Some examples will illustrate the normative interpretation of the war problem and the logical response to it.  Waltz declared: “Reinhold Niehbur has written as many words of wisdom on problems of international politics as have any of the academic specialists.”  There are repeated references to Niebuhrian analysis--the evilness in man, the appeal to love, God and morality.  A typical statement reveals Niehbur's orientation:  "Only a forgiving love is adequate to heal the animosities between nations.” The US-USSR nuclear animosity of the cold war almost disappeared, without any great manifestation of forgiving love.  (We shall shortly examine the real dynamics of this change.)

Not long ago, Brzezinski, addressing the dilemma of foreign relations OUT OF CONTROL, declared "The need for an enhanced moral consciousness.”  As for its source, he said: "Moral guidance must come from within.”  Representing religion, Dr. J.C. Johnson said, expectedly, that behind the economic and psychological forces, "are the moral standards which men adapt.”  The author then opined that "religion offers to men the only final solution to problems.” The values and practices we adopt are largely a product of cultural conditioning, modified by individual differences.  Scientific analysis does not anticipate "final" solutions, only somewhat higher probabilities. Religion has obviously been much delayed in its “final solution”.

Even social scientists may be drawn into moralism.  For example Margaret Mead and Clyde Kluckhohn proclaimed that the greatest need in controlling warfare is "agreement on a set of principles of world morality.”  Presumably such a rational and ethical decision would exert primary and almost irresistible pressure, but nothing is said about the critical questions of how such an agreement would be reached or why, nor the way in which biosocial forces can explain any "world morality" much more consistently.

Kant addressed the subject of war in his essay PERPETUAL PEACE--a strange combination of normative and scientific thought.  He agreed that morality cannot provide the necessary motivation for lasting peace.  He then called on the laws of nature, which he thought are made for moral ends--"Nature's own purpose-the empire of right.” A better knowledge of nature would show that there is nothing ordained to be “good and right” about it.  Kant was alleged to conclude: "Morals is a practical science, the sum of laws, exacting unconditional obedience, in accordance with which we ought to act.” Only a minor change would delete the superfluous part involving moral ought and purpose.  Simply substitute a statement recognizing the costs or damaging consequences (to human drives) of failing to adapt our behavior in harmony with bio-social processes, and the rewarding consequences of so doing.  Kant could not see that the moral-ought-purpose syndrome is adscititious and readily replaceable with a superior understanding, however slowly.

If there is one good test of the relation between mass killing and ethical-moral principles, it would be the treatment of women and children during armed conflict.  There have been protocols, formal or informal against attacking this non-military population.  (Soldiers fight soldiers, not the innocents).  How ineffective that has been for general populations is on record in present day cases such as Rwanda, Somalia, Sudan, Afghanistan, Bosnia.
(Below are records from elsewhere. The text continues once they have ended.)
/-- A message of a job that is for another node is passed on, unless this module has the job at another generation (R384, R387). -/
def past (s : State) (cls src node id gen : Nat) (words : List Nat) (bytes : Bytes) : State :=
  if (s.job? id).isSome && decide (gen ≠ s.jobGen id) then s.dropPeer else s.passOn cls src node id gen words bytes

/-- The key of the run of a job's part on a worker: no queue's request bears it, since no queue has generation 0. -/
def partKey (id : Nat) : ReqKey := ⟨BitVec.ofNat 64 id, 0⟩

/-- The words of a LOADED: the node, a status, both result words, and the shape of the part. -/
def loadedWords (node status : Nat) (w0 w1 : W64) (shape : Option PartShape) : List Nat :=
  [node, status, w0.toNat, w1.toNat] ++ (shape.map shapeWords).getD []

/-- LOADED goes to node 0. -/
def sendLoaded (s : State) (id gen status : Nat) (w0 w1 : W64) (shape : Option PartShape) : State :=
  s.sendPeer 0x11 0 id gen (loadedWords s.pr.nodeid status w0 w1 shape) []

/-- The table of a job's parts arrives on a module that the job's messages pass: it reserves the Cuff regions of its links, or answers
that they do not fit; an empty table gives them up (R396; log entry 120). -/
def tableArrives (s : State) (id gen : Nat) (table : List PartShape) : State :=
  if (s.job? id).isSome && decide (gen ≠ s.jobGen id) then s.dropPeer
  else if table.isEmpty then
    match s.job? id with
    | none => s
    | some j =>
      if j.jctx = 0 then { s with pr := { s.pr with jobs := Tbl.erase s.pr.jobs id } }
      else s.updJob id fun j => { j with cuff := [], state := .loading, parts := j.parts.filter fun p => decide (p.node = s.pr.nodeid) }
  else
    match s.cuffShort id table with
    | some x => s.sendLoaded id gen x.status x.w0 x.w1 none
    | none =>
      let t : State := { s with pr := { s.pr with jobGens := Tbl.put s.pr.jobGens id gen } }
      let j := (s.job? id).getD (newJob 0 table.length)
      (t.putJob id { j with parts := table, cuff := s.cuffNeed table, state := .loaded }).sendLoaded id gen Status.ok 0 0 none

/-- The image of a part arrives at its node: the load sequence runs in a job context, and LOADED answers (R390, R391). Its
groups write through host port A (DESIGN CHOICE, log entry 131). -/
def partArrives (s : State) (id gen : Nat) (d : Bytes) : State :=
  match s.job? id with
  | some _ =>
    if gen = s.jobGen id then
      let x := Img.bad 29 2
      s.sendLoaded id gen x.status x.w0 x.w1 none
    else s.dropPeer
  | none =>
    if s.loadWaits (Img.mask d) then s
    else
      let t : State := { s with pr := { s.pr with jobGens := Tbl.put s.pr.jobGens id gen } }
      let ctx := t.highestFree.getD 0
      let g := fullGrant s.pr.peermask.toNat
      let w : LoadFor :=
        { len := d.length, jobField := id + 65536 * gen, charge := t.tagOf ctx, grant := g, owner := t.tagOf ctx,
          fabric := t.tagOf ctx, job := id, nodeZero := false, partOk := Img.node d == s.pr.nodeid, queue := 0,
          homeb := false, common := none, short := t.contextShort }
      match t.loadImage d w with
      | (u, .error x) => u.sendLoaded id gen x.status x.w0 x.w1 none
      | (u, .ok i) =>
        match u.net? i with
        | none => u
        | some n =>
          let shape := partShape s.pr.nodeid n
          let j := withPart (newJob 0 (Img.modules d)) shape none
          ((u.takeJobContext ctx id g).putJob id { j with jctx := ctx, model := some i }).sendLoaded id gen Status.ok 0
            (BitVec.ofNat 64 d.length) (some shape)

/-- IMAGE arrives: a part, or the table of a job's parts; what is for another node is passed on. -/
def imageArrives (s : State) (dst id gen : Nat) (d : Bytes) (table : List PartShape) : State :=
  if dst ≠ s.pr.nodeid then
    s.past 0x10 0 dst id gen (if d.isEmpty then table.length :: table.flatMap shapeWords else []) d
  else if s.pr.role ≠ 2 ∨ id = 0 ∨ gen = 0 then s
  else if d.isEmpty then s.tableArrives id gen table
  else s.partArrives id gen d

/-- The MODEL_LOAD that waits for a part's node. -/
def loadOf (s : State) (id node : Nat) : Option Request :=
  s.fe.requests.find? fun r => r.running && r.op == Op.modelLoad && r.hold == some .peer &&
    r.reads.any fun x => decide (x.1 = id) && decide (x.2.1 = node)

/-- A module has answered the table of a job's parts: the last load ends when every one has reserved its regions, or is refused (R396). -/
def reserved (s : State) (id node status : Nat) (w0 w1 : W64) (v : Reserving) : State :=
  match s.loadOf id v.node with
  | none => s
  | some r =>
    if !v.left.contains node then s
    else if status ≠ Status.ok then ((s.undoPart id v.node).endReq r.key status Stop.none w0 w1 0xFFFF).dropEmptyJob id
    else
      let left := v.left.filter fun n => decide (n ≠ node)
      if left.isEmpty then (s.updJob id fun j => { j with reserving := none, state := .loaded }).okReq r.key v.word0 v.word1
      else s.updJob id fun j => { j with reserving := some { v with left := left } }

/-- LOADED arrives at node 0: the load completes with the worker's status and words, or is refused beside a part that was loaded before
it (R391). A load that was stopped has sent its UNLOAD behind the image. -/
def loaded (s : State) (node id gen status : Nat) (w0 w1 : W64) (shape : Option PartShape) : State :=
  if s.pr.nodeid ≠ 0 then s.past 0x11 node 0 id gen (loadedWords node status w0 w1 shape) []
  else
    s.onJob id gen fun j =>
      if j.state = .aborting then s
      else
        match j.reserving, s.loadOf id node with
        | some v, _ => s.reserved id node status w0 w1 v
        | none, none => s
        | none, some r =>
          if status ≠ Status.ok then
            ((s.updJob id fun j => { j with sent := j.sent.filter fun x => decide (x.1 ≠ node) }).endReq r.key status Stop.none w0 w1
              0xFFFF).dropEmptyJob id
          else
            match shape with
            | none => s
            | some p =>
              let c := (j.sent.find? fun x => decide (x.1 = node)).map (·.2)
              match c.bind fun c => leastOf (differAt j.common c) with
              | some o => ((s.undoPart id node).refuse r.key (Img.bad o 2)).dropEmptyJob id
              | none => (s.putJob id (withPart j { p with node := node } c)).partLoaded r.key id node 0 w1

/-- What a worker reads of a RUN: the run block, the ladder and the schedule (10 Table 10.9). -/
def partSpec (op : Nat) (block ladder sched init : Bytes) : RunSpec :=
  let f := field block
  let reps := ladder.length / 4
  let score := op == Op.score
  let range := !score && bitAt (f 42 2) 2
  let table := words4 sched
  { turns := if score then 0 else f 0 8, target := none, f := if score then 1 else f 16 4, stall := 0, x := 0, m := 0, cap := 0,
    reps := reps, h := 0, klo := if range then f 36 2 else 0, khi := if range then f 38 2 else reps - 1,
    ladder := words4 ladder, sched := (List.range (table.length / 2)).map fun i => (table.getD (2 * i) 0, table.getD (2 * i + 1) 0),
    init := if init.isEmpty then none else some init, stats := 0, output := 0, cont := !score && bitAt (f 42 2) 1 }

/-- A part's partials go to node 0: the turn, whether anything moved, and a value for each replica (R386). -/
def sendPartial (s : State) (id turn : Nat) (moved : Bool) (values : List Int) : State :=
  s.sendPeer 0x15 0 id (s.jobGen id) ([turn, b2n moved] ++ values.map (ofSigned 64)) []

/-- RUN arrives at a part (R393): its start boundary is made, and the partials of the start go to node 0. -/
def runHere (s : State) (id gen op : Nat) (block : Bytes) (seed model : W64) (ladder sched init : Bytes)
    (hems : List (Nat × Nat × Nat)) : State :=
  s.onJob id gen fun j =>
    match j.model.bind s.model?, j.model.bind s.net? with
    | some m, some n =>
      let i := j.model.getD 0
      if s.pr.nodeid = 0 ∨ j.state ≠ .loaded ∨ m.unloading.isSome = true ∨ (s.runOn i).isSome = true ∨
          s.enginesReady m.mask = false then s
      else
        let w := partSpec op block ladder sched init
        let u := newRun (partKey id) i op w seed model
        let sts := startStates n n.imageBytes w.reps w.init
        let n1 := s.startNet m n u model sts hems w.cont
        let n2 := if w.init.isSome then { n1 with valid := mapIdxFrom (fun r v => if r < w.reps then true else v) 0 n1.valid } else n1
        let t := (({ s with runs := s.runs ++ [{ u with lastState := sts, bestState := sts }] }).clearLanes i).startOn m.mask
        match s.damageOf m with
        | some (le, cls, su, addr) => t.failRun u le cls su addr 0 0
        | none =>
          match (t.openCuffs id).startPart u n2 m.mask with
          | .error t2 => t2
          | .ok (t2, tw) => (t2.updRun u.key fun v => { v with barrier := true }).sendPartial id 0 false tw
    | _, _ => s

/-- RUN arrives: at the part that it is for, or on the way to it. -/
def runArrives (s : State) (dst id gen op : Nat) (block : Bytes) (seed model : W64) (ladder sched init : Bytes)
    (hems : List (Nat × Nat × Nat)) : State :=
  if dst = s.pr.nodeid then s.runHere id gen op block seed model ladder sched init hems
  else
    let table := words4 sched
    s.past 0x12 0 dst id gen (runWords op seed model (words4 ladder)
      ((List.range (table.length / 2)).map fun i => (table.getD (2 * i) 0, table.getD (2 * i + 1) 0)) hems) (block ++ init)

/-! ### Cuffs (R396-R399) -/

/-- CREDIT arrives for a turn: it is held, and credit goes on to the links whose words wait for it (R399). -/
def creditArrives (s : State) (l id gen turn : Nat) : State :=
  s.onJob id gen fun _ =>
    (s.updJob id fun j => { j with credits := if j.credits.contains (l, turn) then j.credits else j.credits ++ [(l, turn)] }).grantCredit
      id turn

/-- A hem change as a Cuff word (Table 14.3). -/
def cuffWord (node blk repl d st var : Nat) : W64 :=
  pack [(60, 4, 1), (54, 6, node), (36, 12, blk), (25, 11, repl), (17, 8, d), (13, 4, st), (0, 13, var)]

/-- The turn-end word of a node. -/
def cuffEnd (node turn : Nat) : W64 := pack [(60, 4, 2), (54, 6, node), (0, 13, turn % 8192)]

/-- The source node of a Cuff word, and the source that it names. -/
def cuffNode (w : W64) : Nat := bits w.toNat 54 6
def cuffSource (w : W64) : Nat × Nat × Nat := (cuffNode w, wBlock w, wVar w)

/-- A Cuff word is well formed: a KIND of Table 14.3, and its reserved bits 0 (R397, 00 R7). -/
def cuffOk (w : W64) : Bool := (decide (wKind w = 1) || decide (wKind w = 2)) && decide (bits w.toNat 48 6 = 0)

/-- The words among some that concern a list of sources: their hem changes, and the turn ends of their nodes. -/
def cuffFor (sources : List (Nat × Nat × Nat)) (words : List W64) : List W64 :=
  words.filter fun w =>
    if wKind w = 2 then sources.any fun x => decide (x.1 = cuffNode w) else sources.contains (cuffSource w)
The United Nations reported an extensive study of "The Impact of World Conflict on Children”. This included not only the ones that are killed but their regimentation into the killing field as participants, which makes them accept this way of life, thus helping to perpetuate and extend it.  Violent conflict has always made victims of noncombatants, but a new development has occurred.  The proportion of civilian victims has multiplied (The UN report says 9 times) "Children have become not only targets, but combatants and perpetuators of violence and atrocity.”

We say little about bombing by the major powers in World War II (for example the destruction of Dresden and Hamburg reported by Irving). These resulted in as many or more deaths than Japanese atomic bombings.  The latter were justified as necessary for stopping arms factories or defeating Japan quickly.  All of which leads to the question of responsibility.  We have seen that science directs attention away from judgments and toward the social costs of procedures, in this case costs to the nations of eliminating a sizeable fraction of the next generation, also of producing one that is conditioned toward violence and destruction. Responsibility in science equates to the ability to distinguish a response that is drive-fulfilling for those concerned from its opposite; this is for all those who may relate to us influentially in time or distance, either short or long term.

As another illustration of the interference of normative thought with scientific analysis we may consider the classic work by Quincy Wright, THE STUDY OF WAR.  After all his imposing details assembled on this subject, he concludes: "We must choose the direction in which we want to go.  This cannot be discovered by science of analysis.  It is an act of faith.” Behavioral science uses a tested theory to explain why we chose, or what we probably will choose among alternatives and what the consequences were (or are likely to be).  There is of course, as alleged by Wright, always a "point behind which science cannot go" on any problem at any particular time, but no other intellectual enterprise can be more successful, whatever the task.  Wright’s appeal to "an act of faith" could lead anywhere, and offers no (testable) kind of guidance.  He refers to behavioral science only for the purpose of emphasizing its obstacles and dependence on outside, incommensurable factors.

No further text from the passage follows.